I think it’s good to give my kid a sibling so that she will have a companion to share the burden or go through life’s tough moments when we are old or not around. Simply cos I cannot going through all these without my siblings… But of course to achieve that it is certainly not easy.
i’ve been having this thought for a few months now myself… for the longest time (my girl is coming 4 in july) I’ve always been very sure that I want only 1 child. like you there are so many factors to think about, the cost, the time, the nurting, and having to make sacrifices in resources between the 2. there are days when I’m so sure I want.. but there are days when I wonder how would I cope with 2. I’m a single child myself and I do understand the burden of being an only child. it’s not so much the loneliness cos honestly there are friends, cousins, playdates etc… it’s the burden of being the only child to my parents. of having to shoulder the responsiblity all on my shoulder. having no alternatives, and giving up many opportunites in life because of the burden of being an only child. eg I gave up job prospects of overseas postings because I couldn’t leave my mom alone (my parents are divorced). I can’t bitch about my unreasonable mom to another sibling… so i wonder if I want my child to be in the same shoes as me. would she resent me when i become old and grumpy… would it be better if she had someone that could share her burden.
unlike many kids her age, my daughter never once asked for a sibling. and when I ask her if she wanted a little brother or sister, her answer would always be no. she wants to be the only baby. hahaha…

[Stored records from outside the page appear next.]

-- ==== Sys2Proof/Laws/Ops.lean ====
section
/-! SUPPORT. What the shared operations can do: the parameters, the sensor-table lookup, the classifier, the assembler and the frame
parser, one statement each, and the meanings in their terms. -/

namespace Sys2Proof.Machine

variable {p : Params}

/-- The hardware's parameters are admissible (00_scope.md R6). -/
theorem params_admissible : params.Admissible where
  longUs := rfl
  shortUs := rfl
  tolUs := rfl
  durW := rfl
  accW := by decide
  cntW := by decide
  preambleLen := rfl
  preamblePat := rfl
  preambleMask := .inl rfl
  hdrBits := rfl
  chkBits := rfl
  documentRow := by decide
  rows := by decide
  distinctCodes := by decide

/-- A lookup either gives a row of the table or fails with `(0, NONE)`. -/
theorem lookup_cases (p : Params) (code : BitVec 16) :
    (∃ r ∈ p.sensorTable, r.code = code ∧ lookup p code = (r.width, r.kind)) ∨
      ((∀ r ∈ p.sensorTable, r.code ≠ code) ∧ lookup p code = (0, .none)) := by
  unfold lookup
  split
  · next r h =>
    exact .inl ⟨r, List.mem_of_find?_eq_some h, by simpa using List.find?_some h, rfl⟩
  · next h => exact .inr ⟨by simpa [List.find?_eq_none] using h, rfl⟩

/-- Every width a lookup gives fits a payload capture (42_bit_accumulator.md R94). -/
theorem lookup_width_le (h : p.Admissible) (code : BitVec 16) : (lookup p code).1 ≤ 24 := by
  obtain ⟨r, hr, -, e⟩ | ⟨-, e⟩ := lookup_cases p code
  · simpa [e] using (h.rows r hr).2.1
  · simp [e]

/-- A code with a payload has the kind TEMP_ONLY (10_state.md R27). -/
theorem lookup_kind (h : p.Admissible) {code : BitVec 16} (hw : 0 < (lookup p code).1) :
    (lookup p code).2 = .tempOnly := by
  obtain ⟨r, hr, -, e⟩ | ⟨-, e⟩ := lookup_cases p code
  · simpa [e] using (h.rows r hr).2.2
  · simp [e] at hw

/-- The strict window of 40_pulse_classifier.md R71, as bounds. -/
theorem inWindow_iff {n : Nat} (d : BitVec n) (centre tol : Nat) :
    inWindow d centre tol = true ↔ centre < d.toNat + tol ∧ d.toNat < centre + tol := by
  simp only [inWindow, decide_eq_true_eq]
  omega

/-- The duration operand's value is the word field's, at every admissible `DUR_W` (00_scope.md R6). -/
theorem durOperand_toNat (h : p.Admissible) (dur : Duration) : (durOperand p dur).toNat = dur.toNat := by
  rw [durOperand, BitVec.toNat_setWidth, h.durW, Nat.mod_eq_of_lt dur.isLt]

/-- The classifier's half-value is the level it was given, whatever the class. -/
theorem classify_half {pl : Bool} {d : BitVec p.durW} {c : PulseClass} {h : Bool} (e : classify p pl d = .valid c h) : h = pl := by
  unfold classify at e
  split at e
  · cases e; rfl
  · split at e
    · cases e; rfl
    · cases e

/-- Everything the assembler can do with one symbol (41_manchester_assembler.md R86). -/
theorem advance_cases (sym : Symbol) (b : Block p) :
    (sym = .invalid ∧ advance sym b = (b.fullReset, none)) ∨
    ∃ c h, sym = .valid c h ∧
      ((b.hold = false ∧ advance sym b = ({ b with first := h, hold := true }, none)) ∨
       (b.hold = true ∧ b.first = !h ∧ advance sym b = ({ b with hold := false }, some h)) ∨
       (b.hold = true ∧ b.first = h ∧ advance sym b = (b.fullReset, none))) := by
  cases sym with
  | invalid => exact .inl ⟨rfl, rfl⟩
  | valid c h =>
    refine .inr ⟨c, h, rfl, ?_⟩
    cases hh : b.hold <;> cases hf : b.first <;> cases h <;> simp [advance, hh, hf]

/-- Everything the parser can do after a push (43_frame_parser.md R111): at most one transition. -/
theorem frameStep_cases (b : Block p) :
    frameStep b = (b, .none) ∨
    (b.pstate = .search ∧ preambleMatches b = true ∧ frameStep b = ({ b.clearAcc with pstate := .header }, .none)) ∨
    (b.pstate = .header ∧ b.cnt.toNat = p.hdrBits ∧
      frameStep b =
        ({ b.clearAcc with
            hdr := swap32 b.accLow, hdrValid := true, payValid := false
            varw := BitVec.ofNat 8 (lookup p (sensorId (swap32 b.accLow))).1
            pstate := if 0 < (lookup p (sensorId (swap32 b.accLow))).1 then .payload else .search },
          if 0 < (lookup p (sensorId (swap32 b.accLow))).1 then .none else .headerOnly)) ∨
    (b.pstate = .payload ∧ b.cnt.toNat = b.varw.toNat + p.chkBits ∧
      frameStep b =
        (if p.payloadDoneClears then
            ({ b with pay := swap32 b.accLow, payValid := true, pstate := .search } : Block p).clearAcc
          else { b with pay := swap32 b.accLow, payValid := true, pstate := .search }, .full)) := by
  unfold frameStep
  cases hp : b.pstate with
  | search =>
    unfold searchStep
    by_cases hm : preambleMatches b = true <;> simp [hm]
  | header =>
    unfold headerStep
    by_cases hc : b.cnt.toNat = p.hdrBits
    · by_cases hw : 0 < (lookup p (sensorId (swap32 b.accLow))).1 <;> simp [hc, hw]
    · simp [hc]
  | payload =>
    unfold payloadStep
    by_cases hc : b.cnt.toNat = b.varw.toNat + p.chkBits <;> simp [hc]

/-- The parser never touches the assembler (10_state.md R21). -/
theorem frameStep_assembler (b : Block p) : (frameStep b).1.hold = b.hold ∧ (frameStep b).1.first = b.first := by
  obtain h | ⟨-, -, h⟩ | ⟨-, -, h⟩ | ⟨-, -, h⟩ := frameStep_cases b
  · simp [h]
  · simp [h]
  · simp [h]
  · rw [h]
    cases p.payloadDoneClears <;> simp

/-- A FEED that pushes no bit answers no event. -/
theorem Block.feed_of_none {b : Block p} {lvl : Bool} {dur : Duration} (h : b.pushedBit (.feed lvl dur) = none) :
    b.feed lvl dur = ((advance (classify p (protocolLevel p lvl) (durOperand p dur)) b).1, respond .ok .none 0) := by
  simp only [Block.pushedBit] at h
  simp [Block.feed, h]

/-- A FEED that pushes a bit steps the parser once. -/
theorem Block.feed_of_some {b : Block p} {lvl : Bool} {dur : Duration} {x : Bool} (h : b.pushedBit (.feed lvl dur) = some x) :
    b.feed lvl dur =
      ((frameStep (({ b with hold := false } : Block p).pushBit x)).1,
        respond .ok (frameStep (({ b with hold := false } : Block p).pushBit x)).2 0) := by
  simp only [Block.pushedBit] at h
  obtain ⟨-, e⟩ | ⟨c, y, -, ⟨-, e⟩ | ⟨-, -, e⟩ | ⟨-, -, e⟩⟩ := advance_cases (classify p (protocolLevel p lvl) (durOperand p dur)) b <;>
    simp_all [Block.feed]

/-- Everything a FEED can do: a full reset, the holding of a first half, or the push of one bit and one step of the parser
(60_exceptions.md R157). -/
theorem Block.feed_cases (b : Block p) (lvl : Bool) (dur : Duration) :
    (b.pushedBit (.feed lvl dur) = none ∧ b.feed lvl dur = (b.fullReset, respond .ok .none 0)) ∨
    (b.pushedBit (.feed lvl dur) = none ∧ b.hold = false ∧
      ∃ h, b.feed lvl dur = ({ b with first := h, hold := true }, respond .ok .none 0)) ∨
    ∃ x, b.pushedBit (.feed lvl dur) = some x ∧
      b.feed lvl dur =
        ((frameStep (({ b with hold := false } : Block p).pushBit x)).1,
          respond .ok (frameStep (({ b with hold := false } : Block p).pushBit x)).2 0) := by
  cases h : b.pushedBit (.feed lvl dur) with
  | some x => exact .inr (.inr ⟨x, rfl, Block.feed_of_some h⟩)
  | none =>
    rw [Block.feed_of_none h]
    simp only [Block.pushedBit] at h
    obtain ⟨-, e⟩ | ⟨c, y, -, ⟨hh, e⟩ | ⟨-, -, e⟩ | ⟨-, -, e⟩⟩ := advance_cases (classify p (protocolLevel p lvl) (durOperand p dur)) b
    · simp [e]
    · simp [e, hh]
    · simp [e] at h
    · simp [e]

/-- A list of commands in two parts. -/
theorem Block.performAll_append (is js : List Instr) (b : Block p) :
    b.performAll (is ++ js) =
      (((b.performAll is).1.performAll js).1, (b.performAll is).2 ++ ((b.performAll is).1.performAll js).2) := by
  induction is generalizing b with
  | nil => simp [Block.performAll]
  | cons i is ih => simp [Block.performAll, ih]

theorem bitsPulses_append (d : Duration) (xs ys : List Bool) :
    bitsPulses p d (xs ++ ys) = bitsPulses p d xs ++ bitsPulses p d ys := by
  simp [bitsPulses]

/-- The binary form of a number, its last bit apart. -/
theorem bitsMsbFirst_succ (k n : Nat) : bitsMsbFirst (k + 1) n = bitsMsbFirst k (n / 2) ++ [n.testBit 0] := by
  induction k with
  | zero => rfl
  | succ k ih =>
    rw [bitsMsbFirst, ih, bitsMsbFirst, Nat.testBit_succ]
    rfl

/-- Everything a step at any parameters can do: it takes the oldest input, and never stops (60_exceptions.md R155). -/
theorem StateAt.step_cases (s : StateAt p) :
    (s.inbox = [] ∧ s.step = .next s.idle) ∨
    (∃ w rest, s.inbox = .powerOn w :: rest ∧ s.step = .next (StateAt.powerOn { s with inbox := rest })) ∨
    ∃ w rest, s.inbox = .command w :: rest ∧
      s.step = .next (StateAt.answer { s with inbox := rest } (s.block.perform (decode w))) := by
  unfold StateAt.step
  split
  · next h => exact .inl ⟨h, rfl⟩
  · next w rest h => exact .inr (.inl ⟨w, rest, h, rfl⟩)
  · next w rest h => exact .inr (.inr ⟨w, rest, h, rfl⟩)

/-- Every meaning is the command on the block, and its response. -/
theorem exec_eq_answer_perform (i : Instr) (s : State) : exec i s = .next (s.answer (s.block.perform i)) := by
  cases i <;> rfl

/-- Everything a step can do, as `StateAt.step_cases`. -/
theorem step_cases (s : State) :
    (s.inbox = [] ∧ step s = .next s.idle) ∨
    (∃ w rest, s.inbox = .powerOn w :: rest ∧ step s = .next (State.powerOn { s with inbox := rest })) ∨
    ∃ w rest, s.inbox = .command w :: rest ∧
      step s = .next (State.answer { s with inbox := rest } (s.block.perform (decode w))) := by
  unfold step
  split
  · next h => exact .inl ⟨h, rfl⟩
  · next w rest h => exact .inr (.inl ⟨w, rest, h, rfl⟩)
  · next w rest h => exact .inr (.inr ⟨w, rest, h, exec_eq_answer_perform _ _⟩)

end Sys2Proof.Machine
end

and lately there has been some issues with her in school and she comes back and says she doesn’t have friends, etc. and I wonder if a sibling would be better for her emotional growth.
Rachel Reply:
April 26th, 2012 at 8:43 pm
I think having a sibling is always good, compared to having non. But I think being the practical and realistic person that I am, I am coming to terms with the possibility of not having another. If it comes, than I think it will be God’s will, but if not, I will make the best of only having one child. Life is simpler now with one, I am not sure, how it will be with another child.
I chanced upon your blog. When God gives, He provides too.